The data follows. Retype every entry exactly.

Start of Record extracts

-- ==== Sys2Proof/Laws/ArrayIssue.lean ====
section
/-! SUPPORT. Array commands that issue: queued jobs and refused commands that stay to take what they would have taken (R90 to R96, R458). -/

set_option Elab.async false

namespace Sys2Proof.Machine

theorem getTile_setArr (t u : TileId) (x : ArrayS) (s : State) :
    getTile (setArr t x s) u = if u = t then { getTile s t with arr := x } else getTile s u := by
  unfold setArr; rw [getTile_setTile]

/-- An issued array command that queues its job. -/
theorem queued_spec {t : TileId} {c : PCmd} {s y : State} (hi : s.Issues (.array t) c) (x : ArrayS)
    (hy : Only accountParts (s.issued (.array t) c) y) :
    let n := charge (.array t) 0x00 (setArr t x y)
    (n.plates = (s.issued (.array t) c).plates ∧ findFlight n s.plates.nextId = some (s.flight (.array t) c)) ∧
    getTile n t = { getTile s t with arr := x } ∧ (∀ u : TileId, u ≠ t → getTile n u = getTile s u) ∧
    Only (.tiles :: .plates :: accountParts) s n := by
  intro n
  have k1 := setArr_only t x y
  have g1 := fun u => getTile_setArr t u x y
  have k2 := charge_only (.array t) 0x00 (setArr t x y)
  change Only _ _ n at k2
  clear_value n
  generalize setArr t x y = z at k1 k2 g1
  have hp : n.plates = (s.issued (.array t) c).plates := by rw [k2.plates (by decide), k1.plates (by decide), hy.plates (by decide)]
  have ht : ∀ u, getTile y u = getTile s u := fun u => by
    rw [getTile_congr (hy.tiles (by decide)), getTile_congr issued_tiles]
  refine ⟨⟨hp, by rw [findFlight_congr hp]; exact issued_findFlight hi⟩, ?_, fun u hu => ?_, ?_⟩
  · rw [getTile_congr (k2.tiles (by decide)), g1, if_pos rfl, ht]
  · rw [getTile_congr (k2.tiles (by decide)), g1, if_neg hu, ht]
  · exact ((((issued_only s _ c).mono (by decide)).step hy (by decide)).step k1 (by decide)).step k2 (by decide)

theorem noteIllegal_spec {e : Eng} {cl : Nat} {w : WinCmd} {s : State} (hh : hdrReserved e w.cmd = false) :
    bit (getReg (noteIllegal e cl w s) (illegalBit e w.cmd).1) (illegalBit e w.cmd).2 = true ∧
    (noteIllegal e cl w s).host.posted = (post 0x0201 cl (illegalDetail e w) s).host.posted ∧
    Only accountParts s (noteIllegal e cl w s) := by
  unfold noteIllegal
  rw [hh]
  dsimp only
  rw [if_neg (by simp)]
  have hlt := illegalBit_lt e w.cmd
  generalize illegalBit e w.cmd = b at hlt
  have k1 := setBit_only b.1 b.2 s
  have g1 : getReg (setBit b.1 b.2 s) b.1 = getReg s b.1 ||| 1#64 <<< b.2 := by
    rw [setBit_getReg, if_pos rfl]
  generalize setBit b.1 b.2 s = y1 at k1 g1
  have k2 := post_only 0x0201 cl (illegalDetail e w) y1
  refine ⟨?_, post_posted_congr (by rw [k1.host (by decide)]) (k1.clients (by decide)) (k1.tick (by decide)) _ _ _,
    (k1.mono (by decide)).step k2 (by decide)⟩
  unfold getReg at g1 ⊢
  rw [k2.regs (by decide), g1]
  exact bit_or_self _ _ hlt

theorem noted_spec {t : TileId} {c : PCmd} {s y : State} (hi : s.Issues (.array t) c)
    (hy : y.regs = (noteIllegal (.array t) (clientOn s (tileDie t)) (s.issuedCmd (.array t) c) (s.issued (.array t) c)).regs)
    (hh : y.host = (noteIllegal (.array t) (clientOn s (tileDie t)) (s.issuedCmd (.array t) c) (s.issued (.array t) c)).host) :
    bit (getReg (charge (.array t) 0x00 y) (pltBlk t 0x400)) 4 = true ∧
    (post 0x0201 (clientOn s (tileDie t)) (illegalDetail (.array t) (s.issuedCmd (.array t) c)) s).host.posted <+:
      (charge (.array t) 0x00 y).host.posted := by
  have hw : (s.issuedCmd (.array t) c).cmd = c := locate_cmd s (.array t) c
  obtain ⟨n1, n2, n3⟩ := noteIllegal_spec (e := .array t) (cl := clientOn s (tileDie t)) (w := s.issuedCmd (.array t) c)
    (s := s.issued (.array t) c) (by rw [hw]; exact hi.header)
  rw [hw] at n1
  have hne := illegalBit_ne (.array t) c
  change pltBlk t 0x400 ≠ _ at hne
  refine ⟨?_, ?_⟩
  · rw [charge_getReg, if_neg hne]
    have : getReg y (pltBlk t 0x400) = getReg (noteIllegal (.array t) (clientOn s (tileDie t)) (s.issuedCmd (.array t) c) (s.issued (.array t) c)) (pltBlk t 0x400) := by
      unfold getReg; rw [hy]
    rw [this]
    exact n1
  · rw [issued_posted] at n2
    rw [← n2, ← hh]
    exact charge_posted _ _ _

end Sys2Proof.Machine
end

End of Record extracts

Task solution:
-- ==== Sys2Proof/Laws/ArrayIssue.lean ====
section
/-! SUPPORT. Array commands that issue: queued jobs and refused commands that stay to take what they would have taken (R90 to R96, R458). -/

set_option Elab.async false

namespace Sys2Proof.Machine

theorem getTile_setArr (t u : TileId) (x : ArrayS) (s : State) :
    getTile (setArr t x s) u = if u = t then { getTile s t with arr := x } else getTile s u := by
  unfold setArr; rw [getTile_setTile]

/-- An issued array command that queues its job. -/
theorem queued_spec {t : TileId} {c : PCmd} {s y : State} (hi : s.Issues (.array t) c) (x : ArrayS)
    (hy : Only accountParts (s.issued (.array t) c) y) :
    let n := charge (.array t) 0x00 (setArr t x y)
    (n.plates = (s.issued (.array t) c).plates ∧ findFlight n s.plates.nextId = some (s.flight (.array t) c)) ∧
    getTile n t = { getTile s t with arr := x } ∧ (∀ u : TileId, u ≠ t → getTile n u = getTile s u) ∧
    Only (.tiles :: .plates :: accountParts) s n := by
  intro n
  have k1 := setArr_only t x y
  have g1 := fun u => getTile_setArr t u x y
  have k2 := charge_only (.array t) 0x00 (setArr t x y)
  change Only _ _ n at k2
  clear_value n
  generalize setArr t x y = z at k1 k2 g1
  have hp : n.plates = (s.issued (.array t) c).plates := by rw [k2.plates (by decide), k1.plates (by decide), hy.plates (by decide)]
  have ht : ∀ u, getTile y u = getTile s u := fun u => by
    rw [getTile_congr (hy.tiles (by decide)), getTile_congr issued_tiles]
  refine ⟨⟨hp, by rw [findFlight_congr hp]; exact issued_findFlight hi⟩, ?_, fun u hu => ?_, ?_⟩
  · rw [getTile_congr (k2.tiles (by decide)), g1, if_pos rfl, ht]
  · rw [getTile_congr (k2.tiles (by decide)), g1, if_neg hu, ht]
  · exact ((((issued_only s _ c).mono (by decide)).step hy (by decide)).step k1 (by decide)).step k2 (by decide)

theorem noteIllegal_spec {e : Eng} {cl : Nat} {w : WinCmd} {s : State} (hh : hdrReserved e w.cmd = false) :
    bit (getReg (noteIllegal e cl w s) (illegalBit e w.cmd).1) (illegalBit e w.cmd).2 = true ∧
    (noteIllegal e cl w s).host.posted = (post 0x0201 cl (illegalDetail e w) s).host.posted ∧
    Only accountParts s (noteIllegal e cl w s) := by
  unfold noteIllegal
  rw [hh]
  dsimp only
  rw [if_neg (by simp)]
  have hlt := illegalBit_lt e w.cmd
  generalize illegalBit e w.cmd = b at hlt
  have k1 := setBit_only b.1 b.2 s
  have g1 : getReg (setBit b.1 b.2 s) b.1 = getReg s b.1 ||| 1#64 <<< b.2 := by
    rw [setBit_getReg, if_pos rfl]
  generalize setBit b.1 b.2 s = y1 at k1 g1
  have k2 := post_only 0x0201 cl (illegalDetail e w) y1
  refine ⟨?_, post_posted_congr (by rw [k1.host (by decide)]) (k1.clients (by decide)) (k1.tick (by decide)) _ _ _,
    (k1.mono (by decide)).step k2 (by decide)⟩
  unfold getReg at g1 ⊢
  rw [k2.regs (by decide), g1]
  exact bit_or_self _ _ hlt

theorem noted_spec {t : TileId} {c : PCmd} {s y : State} (hi : s.Issues (.array t) c)
    (hy : y.regs = (noteIllegal (.array t) (clientOn s (tileDie t)) (s.issuedCmd (.array t) c) (s.issued (.array t) c)).regs)
    (hh : y.host = (noteIllegal (.array t) (clientOn s (tileDie t)) (s.issuedCmd (.array t) c) (s.issued (.array t) c)).host) :
    bit (getReg (charge (.array t) 0x00 y) (pltBlk t 0x400)) 4 = true ∧
    (post 0x0201 (clientOn s (tileDie t)) (illegalDetail (.array t) (s.issuedCmd (.array t) c)) s).host.posted <+:
      (charge (.array t) 0x00 y).host.posted := by
  have hw : (s.issuedCmd (.array t) c).cmd = c := locate_cmd s (.array t) c
  obtain ⟨n1, n2, n3⟩ := noteIllegal_spec (e := .array t) (cl := clientOn s (tileDie t)) (w := s.issuedCmd (.array t) c)
    (s := s.issued (.array t) c) (by rw [hw]; exact hi.header)
  rw [hw] at n1
  have hne := illegalBit_ne (.array t) c
  change pltBlk t 0x400 ≠ _ at hne
  refine ⟨?_, ?_⟩
  · rw [charge_getReg, if_neg hne]
    have : getReg y (pltBlk t 0x400) = getReg (noteIllegal (.array t) (clientOn s (tileDie t)) (s.issuedCmd (.array t) c) (s.issued (.array t) c)) (pltBlk t 0x400) := by
      unfold getReg; rw [hy]
    rw [this]
    exact n1
  · rw [issued_posted] at n2
    rw [← n2, ← hh]
    exact charge_posted _ _ _

end Sys2Proof.Machine
end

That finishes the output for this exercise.